Sandstone massif in the northern Amazon Basin

Cerro de la Neblina (lit. "Mountain of the Mist"), also known as Serra da Neblina in Brazil and Sierra de la Neblina in Venezuela, is a sandstone massif located in the northern Amazon Basin. It is a tilted, heavily eroded plateau, with a deep canyon in its central portion (Cañón Grande), drained by the Baria River.

Most of the massif is in Venezuelan territory, but its southeastern ridge forms part of the Brazil–Venezuela border, and this ridge is where the highest point in the massif, Pico da Neblina, is located. At 2994 m above sea level, Pico da Neblina is also the highest point in Brazil, the highest point in the Guiana Shield, and the highest South American mountain east of the Andes. Pico da Neblina is inside Brazilian territory, but only a few hundred metres from the Venezuelan border.
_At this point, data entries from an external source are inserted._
/-- Send a whole packet on a Druvo-native port under a link sequence number; inserted: between two grains of another packet (R163). -/
def State.sendFrame (s : State) (port seq : Nat) (p : Pkt) (inserted : Bool) : State :=
  p.wireGrains.foldl (fun (s : State) g => s.sendWireGrain port p.tc g inserted)
    (s.emit (.header port p.data (s.wireHdr port p) p.payload seq inserted))

/-- D: a frame's link time in ticks (R169). -/
def State.linkTime (s : State) (port : Nat) (p : Pkt) : Nat :=
  let b := 25 * (s.bandwidth port).1
  if b = 0 then 0 else (2 * (p.length + 16 * p.grainCount + 16) + b - 1) / b

/-- A frame has been sent, to end at a tick: it keeps the limit that its gate set until it has ended past it, which counts once (R169). -/
def State.frameSent (s : State) (port seq endTick : Nat) (limit : Option Nat) : State :=
  let late := limit.any (fun l => decide (l < max endTick s.tb.tick))
  let s := s.setPort port (fun x => { x with
    unacked := x.unacked.map (fun u => if u.1 = seq then (u.1, { u.2 with limit := if late then none else limit }) else u) })
  if late then s.count (R.ptdGateStat (port / 32) (port % 32)) F.PtdGateStat.gateOverrun else s

/-- A frame in progress begins again, to end at tick t. -/
def State.restartFrame (s : State) (port seq t : Nat) : State :=
  let again (i : InProgress) : InProgress := if i.seq = seq then { i with sent := 0, endTick := t } else i
  s.setPort port (fun x => { x with inProg := x.inProg.map again, under := x.under.map again })

/-- Resend one unacknowledged frame after the others: x is the tick at which these end and whether the frames that follow are inserted. A frame
that was being sent starts again. -/
def State.resendOne (s : State) (port : Nat) (cur : List Nat) (x : Nat × Bool) (u : Nat × Pkt) : (Nat × Bool) × State :=
  let t := x.1 + s.linkTime port u.2
  if cur.contains u.1 then
    let s := s.restartFrame port u.1 t
    ((t, true), s.emit (.header port u.2.data (s.wireHdr port u.2) u.2.payload u.1 x.2))
  else ((t, x.2), (s.sendFrame port u.1 u.2 x.2).frameSent port u.1 t u.2.limit)

/-- Resend every unacknowledged frame, in order (R105, R108), one after another: one that now ends past its window is counted (R169, R176).
The frame that was being sent starts again, and those that follow it are inserted as TC7 packets were (R163). -/
def State.resendAll (s : State) (port : Nat) : State :=
  let cur := ((s.port port).inProg.toList ++ (s.port port).under.toList).map (fun i => i.seq)
  ((s.port port).unacked.foldl (fun (x : (Nat × Bool) × State) u => x.2.resendOne port cur x.1 u) ((s.tb.tick, false), s)).2

/-- The peer has the frames of a list: their grains count as sent (R34, R106). -/
def State.releaseSent (s : State) (l : List (Nat × Pkt)) : State := l.foldl (fun (s : State) x => s.unrefAll x.2.grains) s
The slightly lower Pico 31 de Março or Pico Phelps, 2974 m a.s.l., lies next to Pico da Neblina, on the precise international border. Pico 31 de Março/Phelps is Brazil's second-highest mountain and the highest in Venezuela outside of the Andes. The massif's other named peaks include Pico Cardona, Pico Maguire, and Pico Zuloaga.

To the north of Cerro de la Neblina lie the smaller outcrops of Cerro Aracamuni and Cerro Avispa, both reaching approximately 1600 m in elevation.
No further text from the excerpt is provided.